OCR and transcription¶
Upload photographs of manuscripts, inscriptions, printed pages. Ask for transcription. Genuinely useful as a first pass, especially for legible printed materials.
Caution
The system will produce confident transcriptions that contain errors, especially with damaged materials or non-standard scripts. It may silently normalise unusual spellings or expand abbreviations without flagging them. For many humanities tasks, silent normalisation changes the object of study. Treat outputs as first passes requiring careful verification against originals.
Essential
Try this now (30 min): Choose one task above that matches a current project. Spend 20 minutes working through it iteratively — give feedback, push back on weak outputs. Then spend 10 minutes verifying the result. Note what worked and what you would do differently.
If you want to go deeper¶
These require more setup or technical comfort but open significant possibilities.

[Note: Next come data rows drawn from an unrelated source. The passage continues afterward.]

-- ==== Sys2Proof/Machine/Dispatch.lean ====
section
/-! DEFINITION. Each command to its meaning. -/

namespace Sys2Proof.Machine

/-- The effect of a command on everything but the queue. -/
def exec (i : Instr) (s : State) : Host.Outcome State Fault Refusal :=
  match i with
  | .powerOn => Sys2Proof.Machine.execPowerOn s
  | .resetPin => Sys2Proof.Machine.execResetPin s
  | .goodFrame lane frame => Sys2Proof.Machine.execGoodFrame lane frame s
  | .checkError lane frame received => Sys2Proof.Machine.execCheckError lane frame received s
  | .framingError lane => Sys2Proof.Machine.execFramingError lane s
  | .frameTruncated lane cause => Sys2Proof.Machine.execFrameTruncated lane cause s
  | .frameGap lane => Sys2Proof.Machine.execFrameGap lane s
  | .replySent lane => Sys2Proof.Machine.execReplySent lane s
  | .laneReset lane => Sys2Proof.Machine.execLaneReset lane s
  | .levelSet lane tag target level => Sys2Proof.Machine.execLevelSet lane tag target level s
  | .trimNudge lane tag target delta => Sys2Proof.Machine.execTrimNudge lane tag target delta s
  | .trimSet lane tag target value => Sys2Proof.Machine.execTrimSet lane tag target value s
  | .trimClear lane tag target => Sys2Proof.Machine.execTrimClear lane tag target s
  | .levelRead lane tag first count => Sys2Proof.Machine.execLevelRead lane tag first count s
  | .inputSwap lane tag first second => Sys2Proof.Machine.execInputSwap lane tag first second s
  | .inputRestore lane tag => Sys2Proof.Machine.execInputRestore lane tag s
  | .inputMapRead lane tag => Sys2Proof.Machine.execInputMapRead lane tag s
  | .mixMask lane tag mix state => Sys2Proof.Machine.execMixMask lane tag mix state s
  | .audioStatus lane tag => Sys2Proof.Machine.execAudioStatus lane tag s
  | .fadeStatus lane tag first count => Sys2Proof.Machine.execFadeStatus lane tag first count s
  | .cueList lane tag fromNumber count => Sys2Proof.Machine.execCueList lane tag fromNumber count s
  | .cueRead lane tag cue firstAction => Sys2Proof.Machine.execCueRead lane tag cue firstAction s
  | .groupRead lane tag id => Sys2Proof.Machine.execGroupRead lane tag id s
  | .groupList lane tag => Sys2Proof.Machine.execGroupList lane tag s
  | .setupRead lane tag kind zone => Sys2Proof.Machine.execSetupRead lane tag kind zone s
  | .go lane tag expected => Sys2Proof.Machine.execGo lane tag expected s
  | .preWaitEnd cue => Sys2Proof.Machine.execPreWaitEnd cue s
  | .fadeAdvance => Sys2Proof.Machine.execFadeAdvance s
  | .fadeCompletion slot => Sys2Proof.Machine.execFadeCompletion slot s
  | .followExpiry cue => Sys2Proof.Machine.execFollowExpiry cue s
  | .beat => Sys2Proof.Machine.execBeat s
  | .standbySet lane tag cue => Sys2Proof.Machine.execStandbySet lane tag cue s
  | .panic lane tag => Sys2Proof.Machine.execPanic lane tag s
  | .runStatus lane tag first => Sys2Proof.Machine.execRunStatus lane tag first s
  | .triggerStatus lane tag => Sys2Proof.Machine.execTriggerStatus lane tag s
  | .pulseEnd line => Sys2Proof.Machine.execPulseEnd line s
  | .repeatPhaseEnd line => Sys2Proof.Machine.execRepeatPhaseEnd line s
  | .zoneRoute lane tag zone mix => Sys2Proof.Machine.execZoneRoute lane tag zone mix s
  | .zoneStatus lane tag first count => Sys2Proof.Machine.execZoneStatus lane tag first count s
  | .callOpen lane tag cls zones level => Sys2Proof.Machine.execCallOpen lane tag cls zones level s
  | .callClose lane tag => Sys2Proof.Machine.execCallClose lane tag s
  | .callTimeout => Sys2Proof.Machine.execCallTimeout s
  | .callStatus lane tag => Sys2Proof.Machine.execCallStatus lane tag s
  | .duckRampAdvance => Sys2Proof.Machine.execDuckRampAdvance s
  | .duckRampEnd zone => Sys2Proof.Machine.execDuckRampEnd zone s
  | .audioFrame i0 i1 => Sys2Proof.Machine.execAudioFrame i0 i1 s
  | .windowEnd => Sys2Proof.Machine.execWindowEnd s
  | .clockLoss => Sys2Proof.Machine.execClockLoss s
  | .clockReturn => Sys2Proof.Machine.execClockReturn s
  | .audioRestored => Sys2Proof.Machine.execAudioRestored s
  | .alarmPoll lane tag first => Sys2Proof.Machine.execAlarmPoll lane tag first s
  | .alarmsAck lane tag zones => Sys2Proof.Machine.execAlarmsAck lane tag zones s
  | .arm lane tag mode delay => Sys2Proof.Machine.execArm lane tag mode delay s
  | .delayExpiry => Sys2Proof.Machine.execDelayExpiry s
  | .intervalBegin lane tag => Sys2Proof.Machine.execIntervalBegin lane tag s
  | .intervalEnd lane tag => Sys2Proof.Machine.execIntervalEnd lane tag s
  | .finish lane tag => Sys2Proof.Machine.execFinish lane tag s
  | .recordClear lane tag => Sys2Proof.Machine.execRecordClear lane tag s
  | .recordStatus lane tag => Sys2Proof.Machine.execRecordStatus lane tag s
  | .readLog lane tag fromSeq => Sys2Proof.Machine.execReadLog lane tag fromSeq s
  | .stageBegin lane tag target header declared => Sys2Proof.Machine.execStageBegin lane tag target header declared s
  | .stageAdd lane tag items => Sys2Proof.Machine.execStageAdd lane tag items s
  | .stageVerify lane tag firstItem => Sys2Proof.Machine.execStageVerify lane tag firstItem s
  | .stageCommit lane tag kind target declared expected => Sys2Proof.Machine.execStageCommit lane tag kind target declared expected s
  | .notices lane tag => Sys2Proof.Machine.execNotices lane tag s
  | .laneStatus lane tag named => Sys2Proof.Machine.execLaneStatus lane tag named s
  | .engineReset lane tag => Sys2Proof.Machine.execEngineReset lane tag s
  | .resetCauses lane tag => Sys2Proof.Machine.execResetCauses lane tag s
  | .causesClear lane tag => Sys2Proof.Machine.execCausesClear lane tag s
  | .identity lane tag => Sys2Proof.Machine.execIdentity lane tag s
  | .lineReturnedHigh lane => Sys2Proof.Machine.execLineReturnedHigh lane s
  | .performanceClockMillisecond => Sys2Proof.Machine.execPerformanceClockMillisecond s

end Sys2Proof.Machine
end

Document collections with NotebookLM¶
Google's NotebookLM offers the simplest entry point for working with your own document collections. Upload PDFs, Google Docs, or web pages (up to 50 sources), and query across them.
Risks: The system still generates text based on patterns, not understanding. Grounding in your documents reduces hallucination but doesn't eliminate it.
Media transformation¶
Audio transcription: Services like Whisper (OpenAI) transcribe audio with reasonable accuracy. Useful for interviews, oral histories, lecture recordings.
Text to audio: NotebookLM's podcast feature, ElevenLabs, and other text-to-speech services can convert written materials to audio.
Video processing: Tools can transcribe video audio, generate summaries, or extract key frames.
Working with open-weights models¶
Open-weights models (Llama, Mistral, Qwen) release their parameters publicly, allowing local installation. Complete privacy, no usage costs after setup, ability to fine-tune. Ollama provides the simplest local setup.
Risks: Generally less capable than frontier proprietary models. Local hardware constraints limit model size. For most users, privacy benefits rarely outweigh the capability gap.
Structured extraction at scale¶
Models can extract structured information from unstructured sources — named entities, dates, relationships — and output machine-readable formats. Combined with batch processing, this enables working with document collections at scales impossible manually.
Off the Beaten Track
Applications include extracting person-place-date triples from historical correspondence, identifying marginalia across manuscript collections, building prosopographical databases from narrative sources. This typically requires API access plus scripting. Python libraries like Instructor simplify structured extraction.
Risks: Extraction errors multiply across large collections. This is a power tool — powerful enough to produce large quantities of unreliable data if used carelessly.
Verification strategies¶
All LLM output requires verification. See Verification & Citation for the full framework. As a quick guide:
- 15-minute tasks: Quick check — scan for obvious errors, ask the model to flag its own uncertainty
- Afternoon tasks: Moderate verification — spot-check sources, cross-check key claims
- Deeper work: Publication-grade — verify all citations, cross-check all factual claims, treat output as a hypothesis to test
When not to use these tools¶
Not every task benefits from AI assistance. The core principle: the question is not whether these tools can produce output for a given task, but whether using them actually improves your work. Often the answer is no, and that is fine.